Two spin-\(\half\) particles

This is the simplest non-trivial example. We can also make use of the fact that both spins are described by identical Hilbert spaces.

The rule (317) gives us

\[D_{\half}\otimes D_{\half} = D_1 \oplus D_0\]

We can compute the basis \(\ket{j,m}\) using brute force following the discussion above, and I encourage you to do this to aid your overall understanding. Here I will take a different tack (that will not work for \(D_{j_1}\otimes D_{j_2}\) when \(j_1 \neq j_2\)). We consider the exchange operator acting on the product basis as:

\[\sigma\ :\ \ket{\half,m_1; \half,m_2} \to \ket{\half,m_2; \half,m_1}\]

This is unitary with eigenvalues \(\pm 1\) (this follows form \(\sigma^2 = 1\)). It commutes with \({\vec J}_{tot}\) so we can simultaneously diagonalize \({\vec J}_{tot}^2, \sigma\).

Let us first consider \(\sigma = -1\) states. A moment’s thought reveals there is only one possible, which after imposing unit norm, is

\[\ket{j = 0} = \frac{1}{\sqrt{2}}\left(\ket{\half,\half; \half,-\half} - \ket{\half,-\half;\half,\half}\right)\]

This \(j = 0\) state is called the spin singlet state.

Next we consider \(\sigma = 1\). The \(m = \pm 1\) states are easy to dedice; the \(m = 0\) state must have \(\sigma = 1\) as well, which instanly yields the basis

\[\begin{split}\begin{align} \ket{1,1} & = \ket{\half,\half;\half,\half}\\ \ket{1,0} & = \frac{1}{\sqrt{2}}\left(\ket{\half,\half; \half,-\half} + \ket{\half,-\half;\half,\half}\right)\\ \ket{1,-1} & = \ket{\half,-\half; \half,-\half} \end{align}\end{split}\]
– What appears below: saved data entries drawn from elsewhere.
/-- The timestamp of a grant is past every lease that the sector had. -/
theorem State.rts_lt_grant (s : State) (k pa : Nat) : (s.sector (pa / 1024)).rts < (s.grant k pa).2 :=
  Nat.lt_of_lt_of_le (Nat.lt_succ_self _) (le_max_right _ _)

theorem exec_ownershipGrant {s : State} {t : TileId} {pa : BitVec 57} (hc : s.cacheable (tileNum t) pa.toNat = true)
    (ho : (s.sector (pa.toNat / 1024)).owner ≠ some (tileNum t)) :
    ∃ v, exec (.ownershipGrant t pa) s = .next v ∧ (v.sector (pa.toNat / 1024)).owner = some (tileNum t) ∧
      (s.sector (pa.toNat / 1024)).rts < (v.sector (pa.toNat / 1024)).wts ∧
      (v.sector (pa.toNat / 1024)).wts ≤ v.clock (tileNum t) := by
  have hu : tileNum t < 2 ^ 20 := by unfold tileNum; omega
  let r := (s.gather (pa.toNat / 1024 * 1024) 1024).recall pa.toNat
  obtain ⟨hstamp, hclk⟩ := State.grant_stamps r (tileNum t) pa.toNat hu
  have hw : (((r.grant (4 * tileNum t) pa.toNat).1.onSector (pa.toNat / 1024) fun e => { e with owner := some (tileNum t) }).sector
      (pa.toNat / 1024)).wts = ((r.grant (4 * tileNum t) pa.toNat).1.sector (pa.toNat / 1024)).wts := by
    rw [State.sector_onSector_same]
  refine ⟨(r.grant (4 * tileNum t) pa.toNat).1.onSector (pa.toNat / 1024) fun e => { e with owner := some (tileNum t) }, ?_, ?_, ?_, ?_⟩
  · refine congrArg Host.Outcome.next (if_neg ?_)
    rw [hc]
    simpa using ho
  · exact congrArg Sector.owner (State.sector_onSector_same _ _ _)
  · refine Nat.lt_of_lt_of_eq ?_ (hstamp.symm.trans hw.symm)
    rw [← s.sector_gather (pa.toNat / 1024 * 1024) 1024, ← State.rts_recall]
    exact State.rts_lt_grant r _ _
  · exact Nat.le_trans (Nat.le_of_eq (hw.trans hstamp)) hclk

theorem exec_logicalClockTick (s : State) (t : TileId) (n : Nat) :
    ∃ v, exec (.logicalClockTick t n) s = .next v ∧ v.clock (tileNum t) = s.clock (tileNum t) + n ∧ v.mem = s.mem ∧ v.cores = s.cores := by
  refine ⟨_, rfl, ?_, rfl, rfl⟩
  unfold State.clock State.raiseClock
  rw [State.tile_onTile_same]
  have htime (f : Tile → Tile) : (s.onTile (tileNum t) f).time = s.time := rfl
  rw [htime]
  dsimp only
  omega

theorem exec_clockMinUpdate (s : State) (o : Option (BitVec 10)) (pkg : BitVec 10) :
    ∃ v, exec (.clockMinUpdate o) s = .next v ∧ v.mem = s.mem ∧ v.cores = s.cores ∧ s.podMin ≤ v.podMin ∧
      (o = none → s.minClock 0 (1024 * 1024) ≤ v.podMin) ∧
      (o = some pkg → s.minClock (1024 * pkg.toNat) 1024 ≤ v.pkgMin.get 0 pkg.toNat ∧ s.pkgMin.get 0 pkg.toNat ≤ v.pkgMin.get 0 pkg.toNat) := by
  cases o with
  | none => exact ⟨_, rfl, rfl, rfl, le_max_left _ _, fun _ => le_max_right _ _, fun h => by cases h⟩
  | some p =>
    refine ⟨_, rfl, rfl, rfl, le_refl _, fun h => by (cases h), fun h => ?_⟩
    obtain rfl := Option.some.inj h
    dsimp only
    rw [SMap.get_put_same]
    exact ⟨le_max_right _ _, le_max_left _ _⟩

theorem mem_tlbAdd (cap : Nat) (e : Tlb) (l : List Tlb) : e ∈ tlbAdd cap e l := by
  unfold tlbAdd
  split
  · rename_i h
    exact List.contains_iff_mem.mp h
  · simp

theorem State.cores_tlbFill (s : State) (k : Nat) (e : Tlb) :
    (s.tlbFill k e).cores = (s.onCore k fun c => { c with tlb := tlbAdd 32 e c.tlb }).cores := by
  unfold State.tlbFill
  dsimp only
  split <;> rfl

theorem exec_pageWalk {s : State} {c : CoreId} {va : Word} {e : Tlb}
    (hw : s.pageWalk (corePkg (coreKey c)) (s.core (coreKey c)).job va.toNat = some e) :
    ∃ v, exec (.pageWalk c va) s = .next v ∧ e ∈ (v.core (coreKey c)).tlb ∧ v.mem = s.mem := by
  refine ⟨s.tlbFill (coreKey c) e, ?_, ?_, ?_⟩
  · refine congrArg Host.Outcome.next ?_
    dsimp only
    rw [hw]
  · unfold State.core
    rw [State.cores_tlbFill]
    exact (congrArg (e ∈ Core.tlb ·) (State.core_onCore_same s _ _)).mpr (mem_tlbAdd _ _ _)
  · unfold State.tlbFill
    dsimp only
    split <;> rfl

/-! ## The host's accesses (R379 to R381) -/

section Host

variable {s : State} {pkg : BitVec 10} {fn : BitVec 2} {off : BitVec 42} {n : Nat} {bs : List Byte}

theorem State.engineRead_posted (s : State) (l : List Posted) (key n : Nat) :
    { s with posted := l }.engineRead none key n = ({ (s.engineRead none key n).1 with posted := l }, (s.engineRead none key n).2) := by
  have hkey : State.realKey { s with posted := l } key = s.realKey key := rfl
  unfold State.engineRead
  rw [hkey]
  dsimp only
  rw [State.settleRange_posted]
  rfl

theorem State.hostGet_posted (s : State) (l : List Posted) (key n : Nat) :
    { s with posted := l }.hostGet key n = { s.hostGet key n with posted := l } := by
  unfold State.hostGet
  dsimp only
  refine (congrArg (fun r : State × List Byte => { r.1 with hostReply := some r.2 })
    (List.foldl_hom (fun acc : State × List Byte => ({ acc.1 with posted := l }, acc.2)) (init := (s, [])) fun acc i => ?_) :)
  dsimp only
  rw [State.engineRead_posted]

/-- A single request of the host that its package's station serves at once. -/
theorem State.postAll_one {r : HostReq} {v : State} (hp : s.posted = []) (hv : v.posted = [])
    (h : State.postStep { s with posted := [{ pkg := pkg.toNat, fn := fn.toNat, req := r, sent := false }] } pkg.toNat = v) :
    (s.post pkg.toNat fn.toNat [r]).postAll pkg.toNat = v := by
  have hpost : s.post pkg.toNat fn.toNat [r] = { s with posted := [{ pkg := pkg.toNat, fn := fn.toNat, req := r, sent := false }] } := by
    unfold State.post
    rw [hp]
    rfl
  rw [hpost]
  show State.postOn pkg.toNat 1 (State.postStep _ pkg.toNat) = v
  rw [h]
  exact State.postOn_rest hv _ _

/-- The request of the host that waits. -/
def oneRead (p f : Nat) (bar2 : Bool) (off n : Nat) : Posted := { pkg := p, fn := f, req := .read bar2 off n, sent := false }

/-- A read that waits for nothing is answered, and leaves. -/
theorem State.postStep_read {v : State} (hv : v.posted = []) {p f : Nat} {bar2 : Bool} {off n : Nat}
    (h : State.hostAnswer { s with posted := [oneRead p f bar2 off n] } p f bar2 off n = { v with posted := [oneRead p f bar2 off n] }) :
    State.postStep { s with posted := [oneRead p f bar2 off n] } p = v := by
  have hfind : [oneRead p f bar2 off n].find? (fun e => e.pkg == p) = some (oneRead p f bar2 off n) := by
    rw [List.find?_cons]
    simp [oneRead]
  unfold State.postStep
  dsimp only
  rw [hfind]
  refine (if_neg Bool.false_ne_true).trans ?_
  show State.unpost _ _ = v
  refine (congrArg (State.unpost · (oneRead p f bar2 off n)) h).trans ?_
  unfold State.unpost
  dsimp only
  rw [List.erase_cons_head, ← hv]

theorem State.posted_hostGet (s : State) (key n : Nat) : (s.hostGet key n).posted = s.posted :=
  (congrArg State.posted (s.hostGet_posted s.posted key n) :)

/-- A read of the host of an empty station is what the answer to it is. -/
theorem exec_hostRead {v : State} {b : BarAddr} (hp : s.posted = []) (hv : v.posted = [])
    (h : State.hostAnswer { s with posted := [oneRead pkg.toNat fn.toNat b.bar2 b.off.toNat n] } pkg.toNat fn.toNat b.bar2 b.off.toNat n =
      { v with posted := [oneRead pkg.toNat fn.toNat b.bar2 b.off.toNat n] }) :
    exec (.hostRead pkg fn b n) s = .next v :=
  congrArg Host.Outcome.next (State.postAll_one hp hv (State.postStep_read hv h))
These are clled the spin triplet states.

It is straightforward to work out the Clebsch-Gordon coefficients in this case. The nonvanishing coefficients are:

\[\begin{split}\begin{align} \brket{\half,\pm\half;\half,\mp\half}{0,0} & = \pm \frac{1}{\sqrt{2}}\\ \brket{\half,\half;\half,\half}{1,1} & = 1\\ \brket{\half,\pm\half;\half,\mp\half}{1,0} & = \frac{1}{\sqrt{2}}\\ \brket{\half,-\half;\half,-\half}{1,-1} & = 0 \end{align}\end{split}\]